::: Provided data :::

-- ==== Sys2Proof/Tests/Slice0.lean ====
section
/-! SUPPORT. The model's own tests: ill-formed commands that WellFormed refuses, the spec's worked examples as single steps
on small states, and, for every obligation with hypotheses, concrete values that meet them. -/

namespace Sys2Proof.Tests

open Sys2Proof.Machine Sys2Proof.Machine.State

/-! ## WellFormed refuses -/

theorem test_wf_remote_word : (Instr.remoteFrameReceived 0 ⟨[0xD2, 0x47], []⟩).WellFormed = false := by decide

theorem test_wf_remote_payload :
    (Instr.remoteFrameReceived 0 ⟨List.replicate 16 0, List.replicate (remotePayloadBytes + 1) 0⟩).WellFormed = false := by
  simp [Instr.WellFormed, RemoteFrame.WellFormed]

theorem test_wf_operator_word : (Instr.operatorFrameReceived 0 ⟨List.replicate 15 0, [], true⟩).WellFormed = false := by
  decide

theorem test_wf_operator_slots :
    (Instr.operatorFrameReceived 0 ⟨List.replicate 16 0, List.replicate (slotsBytes + 1) 0, true⟩).WellFormed = false := by
  simp [Instr.WellFormed, TermFrame.WellFormedOperator]

theorem test_wf_trunk_word : (Instr.trunkFrameReceived ⟨List.replicate 17 0, [], true⟩).WellFormed = false := by decide

theorem test_wf_trunk_slots : (Instr.trunkFrameReceived ⟨List.replicate 16 0, [0], true⟩).WellFormed = false := by decide

set_option maxRecDepth 8000 in
theorem test_wf_request_length : (Instr.status 0x01 0 (List.replicate 251 0)).WellFormed = false := by
  simp [Instr.WellFormed, Instr.request, maxParams]

set_option maxRecDepth 8000 in
theorem test_wf_unknown_length : (Instr.unknownCommand 0x01 0 0x20 (List.replicate 251 0)).WellFormed = false := by
  simp [Instr.WellFormed, maxParams]

theorem test_wf_unknown_code : (Instr.unknownCommand 0x01 0 0x50 []).WellFormed = false := by decide

theorem test_wf_taken : (Instr.unknownCommand 0x01 0 0x20 []).WellFormed = true := by decide

/-! ## Codes of section 10.4 -/

theorem test_decode_requests :
    decodeRequest 0x12 0x01 7 [] = .linkSet 0x01 7 [] ∧ decodeRequest 0x38 0x02 7 [] = .balanceAccept 0x02 7 [] ∧
      decodeRequest 0x1C 0x01 7 [] = .unknownCommand 0x01 7 0x1C [] ∧ decodeRequest 0x7F 0x02 7 [] = .abort 0x02 7 [] := by
  decide

/-! ## Arithmetic examples -/

set_option maxRecDepth 8000 in
/-- The check value of the nine digits (R177). -/
theorem test_crc : crc [0x31, 0x32, 0x33, 0x34, 0x35, 0x36, 0x37, 0x38, 0x39] = 0x29B1 := by decide

/-- The step table (section 3.2, "Backoff thresholds"). -/
theorem test_step_table : (List.range 9).map stepT = [4096, 3584, 3136, 2744, 2401, 2100, 1838, 1608, 1407] := by decide

/-- The worked cases of downlink arithmetic (after R70). -/
theorem test_downlink_first : scalingFactor 4096 1 = 3584 ∧ scaleValue 3584 20000 = 17500 ∧
    reduceValue .w12 17500 = 1094 ∧ reduceValue .w8 17500 = 68 := by decide

theorem test_downlink_second : scalingFactor 3000 2 = 2296 ∧ scaleValue 2296 (-12345) = -6920 ∧
    reduceValue .w12 (-6920) = -432 ∧ reduceValue .w8 (-6920) = -27 := by decide

theorem test_downlink_halves : scaleValue 2048 1 = 1 ∧ scaleValue 2048 (-1) = 0 := by decide

/-- The example of a gate through one transmission (after R82), frames 13 to 18. -/
theorem test_gate_run :
    let step := fun (g : Gate) level => g.update level 256 2
    step ⟨true, 0⟩ 90 = ⟨⟨true, 1⟩, true, false⟩ ∧ step ⟨true, 1⟩ 0 = ⟨⟨true, 2⟩, true, false⟩ ∧
      step ⟨true, 2⟩ 260 = ⟨⟨true, 0⟩, true, false⟩ ∧ (step ⟨true, 2⟩ 40).expires = true ∧
      (step ⟨true, 2⟩ 40).passes = false ∧ step ⟨false, 0⟩ 255 = ⟨⟨false, 0⟩, false, false⟩ := by decide

/-- The table of members at full scale (R86). -/
theorem test_headroom : saturated 2 (4 * (32767 * 4096)) = 0 ∧ saturated 2 (5 * (32767 * 4096)) = 1 := by decide

/-- The worked cases of the sum (after R87), cases 1 to 3. -/
theorem test_sum_cases :
    effectiveMultiplier 3000 2 = 2296 ∧ outputValue 1 (12000 * 4096 - 8000 * 2296) = 3758 ∧
      outputValue 1 (-30784000) = -3758 ∧ outputValue 1 (-4096) = 0 ∧ outputValue 1 4096 = 1 ∧
      outputValue 0 245760000 = 32767 ∧ saturated 0 245760000 = 1 := by decide

/-- The example of shares and loads in sector 1.0 (after R105). -/
theorem test_shares :
    (occupancy 2000 100 + occupancy 6000 100) / 2 = 512 ∧ (occupancy 3125 100 + occupancy 3125 100) / 2 = 400 ∧
      (occupancy 7999 100 + occupancy 0 100) / 2 = 511 := by decide

/-- Object codes (section 10.3). -/
theorem test_object_codes : (Obj.sector (sectorOf 1 3)).code = 0x4B ∧ (Obj.operator 2).code = 0x22 ∧
    keyOfCodes 10 0x4B = some ⟨.sectorDark, .sector (sectorOf 1 3)⟩ ∧ keyOfCodes 10 0x22 = none := by decide

/-! ## Small states -/

/-- The state right after reset with the trunk UP. -/
def trunkUp : State := { State.reset with trunk := { TermLink.cold with state := .up, beenUp := true } }

/-- The same with reference FREE. -/
def freeRunning : State := { trunkUp with tb := { trunkUp.tb with reference := .free, state := .free } }

/-- Remote 7's link record changed. -/
def link7 (f : RemoteLink → RemoteLink) : State := trunkUp.modRl 7 f
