-- ==== Sys2Proof/Syntax.lean ====
section
/-!
DEFINITION. The commands the block takes from outside, and the events of its own it is told of: one constructor per
row of spec/opcode_table.json, with the operands the rule of the row gives it.
-/

namespace Sys2Proof

open Sys2Proof.Machine (Tag AlcSnap AlcRes B64)

/-- The interface a host write arrives on (R34, R42). -/
inductive Port where
  | pcie
  | mgmt
  deriving DecidableEq, Repr

/-- Registers of the function's configuration space that carry the options of R34; their fields are those of the PCI
Express specification. -/
inductive CfgReg where
  /-- Vendor and Device ID, revision and class code, subsystem IDs. -/
  | ids
  | classRev
  | subsys
  /-- Command: bit 2 bus master enable. -/
  | command
  /-- MSI-X message control: bit 14 function mask, bit 15 enable. -/
  | msixCtl
  /-- Device control: [7:5] max payload size, [14:12] max read request size. -/
  | devCtl
  /-- Link control: bit 1 ASPM L1. -/
  | linkCtl
  /-- Power management control: [1:0] 0 D0, 3 D3hot. -/
  | pmCtl
  /-- AER uncorrectable and correctable error status. -/
  | aerUnc
  | aerCor
  deriving DecidableEq, Repr

/-- The instructions of the JTAG port as R355 tells them apart: the three it always accepts, the other boundary-scan
instructions, and debug access. -/
inductive JtagIr where
  | bypass
  | idcode
  | samplePreload
  | boundaryScan
  | debugAccess
  deriving DecidableEq, Repr

/-- Where a host access goes (R34, R36): an address in BAR0 or BAR2 with a 32-bit value, an address in BAR2 with the bytes
of an access of another width or of a burst, or configuration space; or the instruction register of the JTAG port, which
an instruction is shifted into (R355). -/
inductive HostAddr where
  | bar0 (a : Nat)
  | bar2 (a : Nat)
  | bar2Bytes (a : Nat) (bytes : List Byte)
  | cfg (r : CfgReg)
  | jtag (ir : JtagIr)
  deriving DecidableEq, Repr

/-- What resets the HIF page and the MSI-X table (R35). -/
inductive LinkReset where
  | linkDown
  | hotReset
  | flr
  | d3hot
  deriving DecidableEq, Repr

/-- The three PLLs (Table CLK-1). -/
inductive PllId where
  | f
  | t
  | m
  deriving DecidableEq, Repr

/-- A Green PHY management message other than those of SLAC, as far as Table PLC-1 tells them apart. -/
inductive GpMsg where
  | join
  | keyExchange
  | leave
  | other
  deriving DecidableEq, Repr

/-- A transaction at the management port: when it comes, and the 7-bit address it names (R42). -/
structure MgmtBus where
  t : Nat
  dst : Fin 128
  deriving DecidableEq, Repr

/-- The quiet line that held frames wait for: the instant, and the end of the last symbol that the device's own detector
has seen erased, where it has seen one (R225). -/
structure YarnQuiet where
  t : Nat
  own : Option Nat
  deriving DecidableEq, Repr

/-- The frame control of a Yarn-line frame (Table PLC-3), its CRC checked. -/
structure YarnFc where
  dst : Nat
  src : Nat
  odst : Nat
  osrc : Nat
  cls : Nat
  mode : Nat
  tmi : Nat
  nsym : Nat
  seq : Nat
  hop : Nat
  deriving DecidableEq, Repr

/-- The supply rails of Table RST-1. -/
inductive Rail where
  | vddC
  | vddL
  | vddM
  | vdda
  | vio
  | vaon
  deriving DecidableEq, Repr

/-- The two dies with a power-on reset of their own (R402). -/
inductive Die where
  | c
  | l
  deriving DecidableEq, Repr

:::

**Work order**: What you return should be exactly the lines above, starting at the one with "trunk UP. -/" and ending at the one with "reference FREE. -/", and nothing else.

**Exercise response**:
/-- The state right after reset with the trunk UP. -/
def trunkUp : State := { State.reset with trunk := { TermLink.cold with state := .up, beenUp := true } }

/-- The same with reference FREE. -/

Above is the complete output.